Game Theory in Performance Calibration: Building Cheat-Resistant Metrics

60-Second Summary

Goodhart's Law: 'when a measure becomes a target, it ceases to be a good measure'.
Engineers are exceptionally good at optimising for whatever you measure — including the wrong thing.
Single-metric performance models always get gamed. Examples: LOC, commit count, story points, ticket close rate.
Cheat-resistant models use 2–4 balanced metrics where gaming one degrades another (e.g. velocity × code-quality × peer-review depth).
DORA (DevOps Research) showed balanced 4-metric models predict 22% higher delivery performance than single-metric tracking.

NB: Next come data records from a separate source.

-- ==== Sys2Proof/Machine/SchedOps.lean ====
section
/-! DEFINITION. The scheduler: blocking states, stamps, tokens, the wheel and the release decision (R381 to R399). -/

namespace Sys2Proof.Machine

def flowOf (s : State) (i : Nat) : Flow := tget Flow.reset i s.sched.flow
def putFlow (i : Nat) (f : Flow) (s : State) : State := updSched (fun x => { x with flow := tset Flow.reset i f x.flow }) s
def shaperOf (s : State) (i : Nat) : Shaper := tget Shaper.reset i s.sched.shaper
def putShaper (i : Nat) (h : Shaper) (s : State) : State := updSched (fun x => { x with shaper := tset Shaper.reset i h x.shaper }) s
def schedStat (f : SchedStats → SchedStats) (s : State) : State := updSched (fun x => { x with stats := f x.stats }) s

/-! ### Virtual time (R388 to R390) -/

/-- Modulus of V, F_LAST and the stamps. -/
def vMod : Nat := 2 ^ 40

/-- R390: time `a` is earlier than time `b`. -/
def vEarlier (a b : Nat) : Bool :=
  let d := (b + vMod - a % vMod) % vMod
  decide (1 ≤ d ∧ d < 2 ^ 39)

/-- R390 later_of. -/
def laterOf (a b : Nat) : Nat := if vEarlier a b then b else a

/-- R388: a packet's cost. -/
def cost (length weight : Nat) : Nat := cdiv (length * 256) weight

/-- R390: more than 2^38 behind V. -/
def farBehind (v x : Nat) : Bool :=
  let d := (v + vMod - x % vMod) % vMod
  decide (2 ^ 38 < d ∧ d < 2 ^ 39)

/-! ### Heads and blocking states (R385) -/

/-- R384: the flow is enabled and serves a TX queue. -/
def flowServes (s : State) (f : Flow) : Bool := f.cfg.enable == 1 && queuePresent s f.cfg.queue && (queueOf s f.cfg.queue).kind == 1

/-- The packet at the head of the flow's queue. -/
def flowHead (s : State) (f : Flow) : Option Packet :=
  if queuePresent s f.cfg.queue && !(queueOf s f.cfg.queue).broken then (queueOf s f.cfg.queue).packets.head? else none

/-- R387: the packet's next hop has FLAGS.RDV. -/
def packetRdv (s : State) (p : Packet) : Bool := match hopOf s p.bytes with | .nbr i _ => (nbrOf s i).rdv | _ => false

/-- R276: the packet is unicast to a neighbour that has a frame in flight. -/
def packetBusy (s : State) (p : Packet) : Bool := match hopOf s p.bytes with | .nbr i _ => nbrBusy s i | _ => false

/-- R392: the flow's shaper holds it. -/
def shaperHolds (s : State) (f : Flow) : Bool :=
  decide (f.cfg.shaper < 128) && (shaperOf s f.cfg.shaper).cfg.enable == 1 && decide ((shaperOf s f.cfg.shaper).tokens < 1)

/-- R276, R381, R445, R450: releases are possible at all. -/
def releasing (s : State) : Bool := linkModes s && s.pwr.drain.isNone && working s 9 && working s 5
def atLimit (s : State) : Bool := decide (Config.framesInFlight s.dev.variant ≤ inFlight s)

/-- R385: the blocking state of a flow. TALLY ends at the flow's time on the wheel, TALLY_NEVER when the bands or the head change. -/
def flowBlock (s : State) (f : Flow) : Nat :=
  if !flowServes s f then 2
  else match flowHead s f with
    | none => 1
    | some p =>
      if f.block = 4 ∨ f.block = 5 then f.block
      else if !linkModes s then 7
      else if shaperHolds s f then 3
      else if atLimit s then 7
      else if packetBusy s p then 6
      else if !gateOpen s && !packetRdv s p then 7
      else 0

/-- One refill period in ticks, 1 ms (R391). -/
def refillTicks (n : Nat) : Nat := usTicks (1000 * n)

/-- R392: the refill edge at which the flow's shaper first holds a token; none with RATE 0. -/
def shaperTime (s : State) (f : Flow) : Option Nat :=
  let h := shaperOf s f.cfg.shaper
  if h.cfg.rate = 0 then none else some (mtAdd s.sched.lastRefill (refillTicks (cdiv (1 - h.tokens).toNat h.cfg.rate) : Nat))

/-- R389: the head of a weighted flow's queue holds a stamp. -/
def stamped (s : State) (f : Flow) : Flow :=
  if f.cfg.strict = 1 ∨ !flowServes s f then f
  else match flowHead s f with
    | none => { f with stamp := none }
    | some p =>
      if f.stamp.isSome then f
      else
        let v := (laterOf f.fLast s.sched.v + cost p.bytes.length f.cfg.weight) % vMod
        { f with stamp := some v, fLast := v }

/-- A flow is looked at again: its stamp, its blocking state, its entry on the wheel, and HOLD_SHAPER and HOLD_NBR (R405). -/
def scanFlow (s : State) (i : Nat) : State :=
  let f := stamped s (flowOf s i)
  let b := flowBlock s f
  let g := { f with block := b, eligible := if b = 3 then shaperTime s f else if b = 4 then f.eligible else none }
  schedStat (fun x => { x with holdShaper := if b = 3 ∧ f.block ≠ 3 then inc32 x.holdShaper else x.holdShaper,
                               holdNbr := if b = 6 ∧ f.block ≠ 6 then inc32 x.holdNbr else x.holdNbr }) (putFlow i g s)

/-- Every flow is looked at again, in ascending index. -/
def schedScan (s : State) : State := (s.sched.flow.map Prod.fst).foldl scanFlow s

/-! ### The release decision (R382, R383, R386, R387, R389, R395 to R397) -/

/-- Indexes of the flows that could release, ascending. -/
def readyFlows (s : State) : List Nat := (s.sched.flow.filter (fun f => decide (f.2.block = 0))).map Prod.fst

/-- The weighted flow with the earlier stamp, the lower index winning a tie. -/
def earlierFlow (s : State) (a : Option Nat) (i : Nat) : Option Nat :=
  match a with
  | none => some i
  | some j => if vEarlier ((flowOf s i).stamp.getD 0) ((flowOf s j).stamp.getD 0) then some i else some j

/-- The flow whose head is released next: strict flows, then heads for rendezvous, then weighted flows. -/
def schedPick (s : State) : Option Nat :=
  let ready := readyFlows s
  match ready.find? (fun i => (flowOf s i).cfg.strict == 1) with
  | some i => some i
  | none =>
    match ready.find? (fun i => match flowHead s (flowOf s i) with | some p => packetRdv s p | none => false) with
    | some i => some i
    | none => ready.foldl (earlierFlow s) none

/-- R395: carrier, as a tuning, that a packet's first transmission will take. -/
def packetTune (s : State) (p : Packet) : Nat :=
  match hopOf s p.bytes with
  | .nbr i _ =>
    let e := nbrOf s i
    if e.rdv then (match nextRdv s (nbrSched e) with | some k => (nbrSched e).tune s k | none => s.radio.home) else s.radio.home
  | _ => s.radio.home

/-- R395: predicted on-air time of a packet; none for one that ends with BAD_DESC or NH_DOWN. -/
def packetUs (s : State) (p : Packet) : Option Nat :=
  match hopOf s p.bytes with
  | .badDesc => none
  | .nhDown => none
  | h => some (predictUs s (hopProfile s h) (frameOctets s h (pLen p.bytes)))

/-- R396: the flow's head is refused: `b` the band, `t` the predicted time. -/
def refuseFlow (i : Nat) (b : Option Nat) (t : Nat) (s : State) : State :=
  let f := flowOf s i
  let fits := match b with | some b => fitsInMs s b t false | none => 0xFFFFFFFF
  let never : Bool := fits == 0xFFFFFFFF
  let reason := if b = none then 2 else if never then 3 else 1
  let bucket := usTicks (250 * (ticksUs s.clk.mtime / 250 + 1))
  let at_ := mtAdd s.clk.mtime (usTicks (1000 * fits) : Nat)
  let g := { f with block := if never then 5 else 4, refReason := reason, refBand := b.getD 0xFF, refUs := t, refMtime := s.clk.mtime,
                    eligible := if never then none else some (if mtLater bucket at_ then bucket else at_) }
  updSched (fun x =>
    { x with blkCount := if never then inc16 x.blkCount else x.blkCount, blkFlow := if never then i else x.blkFlow,
             blkBand := if never then b.getD 0xFF else x.blkBand, blkReason := if never then reason else x.blkReason,
             stats := { x.stats with holdTally := if never then x.stats.holdTally else inc32 x.stats.holdTally,
                                     holdNever := if never then inc32 x.stats.holdNever else x.stats.holdNever } })
    (putFlow i g s)

/-- R390: a weighted flow far behind V is set to V; VT_CLAMP counts each setting. -/
def clampFlow (s : State) (i : Nat) : State :=
  let f := flowOf s i
  let v := s.sched.v
  let a := farBehind v f.fLast
  let b := match f.stamp with | some x => farBehind v x | none => false
  if f.cfg.strict = 1 ∨ (!a && !b) then s
  else
    schedStat (fun x => { x with vtClamp := sat 0xFFFFFFFF (x.vtClamp + b2n a + b2n b) })
      (putFlow i { f with fLast := if a then v else f.fLast, stamp := if b then some v else f.stamp } s)

/-- R381, R386 to R392: the head of flow `i` is released to the link controller. -/
def releaseFlow (i : Nat) (p : Packet) (s : State) : State :=
  let f := flowOf s i
  let rdv := packetRdv s p
  let n := p.bytes.length
  let wfq : Bool := f.cfg.strict != 1 && !rdv
  let s1 := updQueue f.cfg.queue (fun q => { q with packets := q.packets.drop 1 }) s
  let s2 := updLink (fun l => { l with released := l.released ++ [{ flow := i, queue := f.cfg.queue, rdv := rdv, packet := p }] }) s1
  let s3 := putFlow i { f with stamp := none, released := inc32 f.released, releasedBytes := sat 0xFFFFFFFF (f.releasedBytes + n) } s2
  let h := shaperOf s f.cfg.shaper
  let s4 := if f.cfg.shaper < 128 ∧ h.cfg.enable = 1 then putShaper f.cfg.shaper { h with tokens := h.tokens - (n : Int) } s3 else s3
  let s5 := updSched (fun x =>
    { x with v := if wfq then f.stamp.getD x.v else x.v,
             stats := { x.stats with relStrict := if f.cfg.strict = 1 then inc32 x.stats.relStrict else x.stats.relStrict,
                                     relRdv := if f.cfg.strict ≠ 1 ∧ rdv then inc32 x.stats.relRdv else x.stats.relRdv,
                                     relWfq := if wfq then inc32 x.stats.relWfq else x.stats.relWfq } }) s4
  schedScan ((List.range 256).foldl clampFlow s5)

/-- R395, R396: the decision: heads the tally refuses are set aside until one can be released. -/
def schedDecide : Nat → State → State
  | 0, s => s
  | n + 1, s =>
    match schedPick s with
    | none => s
    | some i =>
      match flowHead s (flowOf s i) with
      | none => s
      | some p =>
        match packetUs s p with
        | none => releaseFlow i p s
        | some t =>
          match judge s (tuneExact (packetTune s p)) t false with
          | (_, true) => releaseFlow i p s
          | (b, false) => schedDecide n (schedScan (refuseFlow i b t s))

/-! ### Refills and the wheel (R391, R393, R394, R398) -/

/-- A change of configuration takes effect: TOKENS is clamped, and starts at BURST when ENABLE rises (R393). -/
def Shaper.install (h : Shaper) (c : ShaperCfg) : Shaper :=
  { h with cfg := c, next := none, tokens := if h.cfg.enable = 0 ∧ c.enable = 1 then (c.burst : Int) else min h.tokens (c.burst : Int) }

/-- One refill edge of a shaper: the refill, then a change that waited for it. -/
def Shaper.refill (h : Shaper) : Shaper :=
  let r := { h with tokens := if h.cfg.enable = 1 then min (h.tokens + (h.cfg.rate : Int)) (h.cfg.burst : Int) else h.tokens, activeRate := h.cfg.rate }
  match h.next with
  | some c => r.install c
  | none => r

/-- R391: one refill edge. -/
def schedRefill (s : State) : State :=
  schedScan (updSched (fun x => { x with lastRefill := s.clk.mtime, shaper := tmap Shaper.reset Shaper.refill x.shaper }) s)

/-- R398: refills of `n` edges that a NAP passed over, clamped to BURST. -/
def refillMany (n : Nat) (s : State) : State :=
  updSched (fun x => { x with shaper := tmap Shaper.reset (fun h =>
    if h.cfg.enable = 1 then { h with tokens := min (h.tokens + (n * h.cfg.rate : Nat)) (h.cfg.burst : Int) } else h) x.shaper }) s

/-- The flow's time on the wheel has come: it is examined again. -/
def wheelFlow (s : State) (i : Nat) : State :=
  let f := flowOf s i
  match f.eligible with
  | some t => if mtReached t s.clk.mtime then scanFlow (putFlow i { f with block := if f.block = 4 then 0 else f.block, eligible := none } s) i else s
  | none => s

/-! ### Resets (R399) -/

/-- R399: V, stamps, tokens and the wheel start anew, and the head of every queue that survived is stamped. -/
def schedRestart (s : State) : State :=
  schedScan (updSched (fun x =>
    { x with v := 0, lastRefill := s.clk.mtime,
             flow := tmap Flow.reset (fun f => { f with block := 2, fLast := 0, stamp := none, eligible := none, refReason := 0, refBand := 0xFF, refUs := 0, refMtime := 0 }) x.flow,
             shaper := tmap Shaper.reset (fun h => { h with tokens := (h.cfg.burst : Int) }) x.shaper }) s)

end Sys2Proof.Machine
end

A team manager once told engineers their reviews would weight 'commit volume'. Within two weeks, the median commit size dropped 67% and everyone hit their target. Velocity was untouched. The metric was being maximised. The work was not.

Goodhart's Law in plain English

“When a measure becomes a target, it ceases to be a good measure.”
— Charles Goodhart, 1975 — Marilyn Strathern's pithy reformulation, 1997

Metric	Gaming strategy	Real-world result
Lines of code	Verbose code, no abstraction	Tech debt explosion
Commit count	Split every PR into 12 commits	Unreadable history, slow reviews
Story points	Inflate estimates	Velocity goes up, output flat
Bugs closed	Close own bugs as 'won't fix'	Customer-visible bugs rise
Time-to-merge	Skip review, force-push	Quality and safety collapse

Designing a cheat-resistant model

Three rules from game theory:

Pair every output metric with a quality metric. Velocity AND incident rate. Tickets closed AND customer-satisfaction.
Use ratios, not absolutes. Code-review depth (comments per LOC reviewed) beats 'reviews completed'.
Add a peer signal. Reciprocal review quality, manager 360s, citizenship — humans are harder to game than numbers.

Single metric vs balanced

Single metric (gameable)

Deploy frequency only → 'tiny noisy deploys'
Bug close rate only → 'won't fix'
Velocity only → 'inflated estimates'

Balanced (cheat-resistant)

Deploys × change-failure × MTTR — gaming any one breaks another
Bugs closed × customer-reported regressions — closing wrong breaks the other
Velocity × peer-review depth × escaped defects

Three battle-tested metric sets

Use case	Metric bundle	Why it resists gaming
Engineering team performance	DORA 4: deploy freq, lead time, change-failure rate, MTTR	Speed up one without quality and another suffers
Individual IC performance	Shipped impact + code-review depth + citizenship + peer trust score	Gaming the visible metrics tanks the peer signal
Sales performance	Closed revenue + retention 12mo + customer health score	Sandbagging or over-promising breaks retention

DORA's finding

Forsgren, Humble & Kim's Accelerate research (2018, updated annually) showed the 4-metric DORA bundle is statistically valid as a balanced cheat-resistant model. Elite-performing organisations score in the top quartile on all four simultaneously — impossible to fake.

Takeaways

Single metrics will always be gamed. Stop pretending otherwise.
Bundles where gaming one degrades another are cheat-resistant.
Peer signals are the hardest to game and the cheapest to collect.

References

Goodhart's Law — Original Lecture — 1975 / Strathern 1997
Forsgren, Humble & Kim — Accelerate — IT Revolution, 2018
DORA State of DevOps 2024 — Google Cloud DORA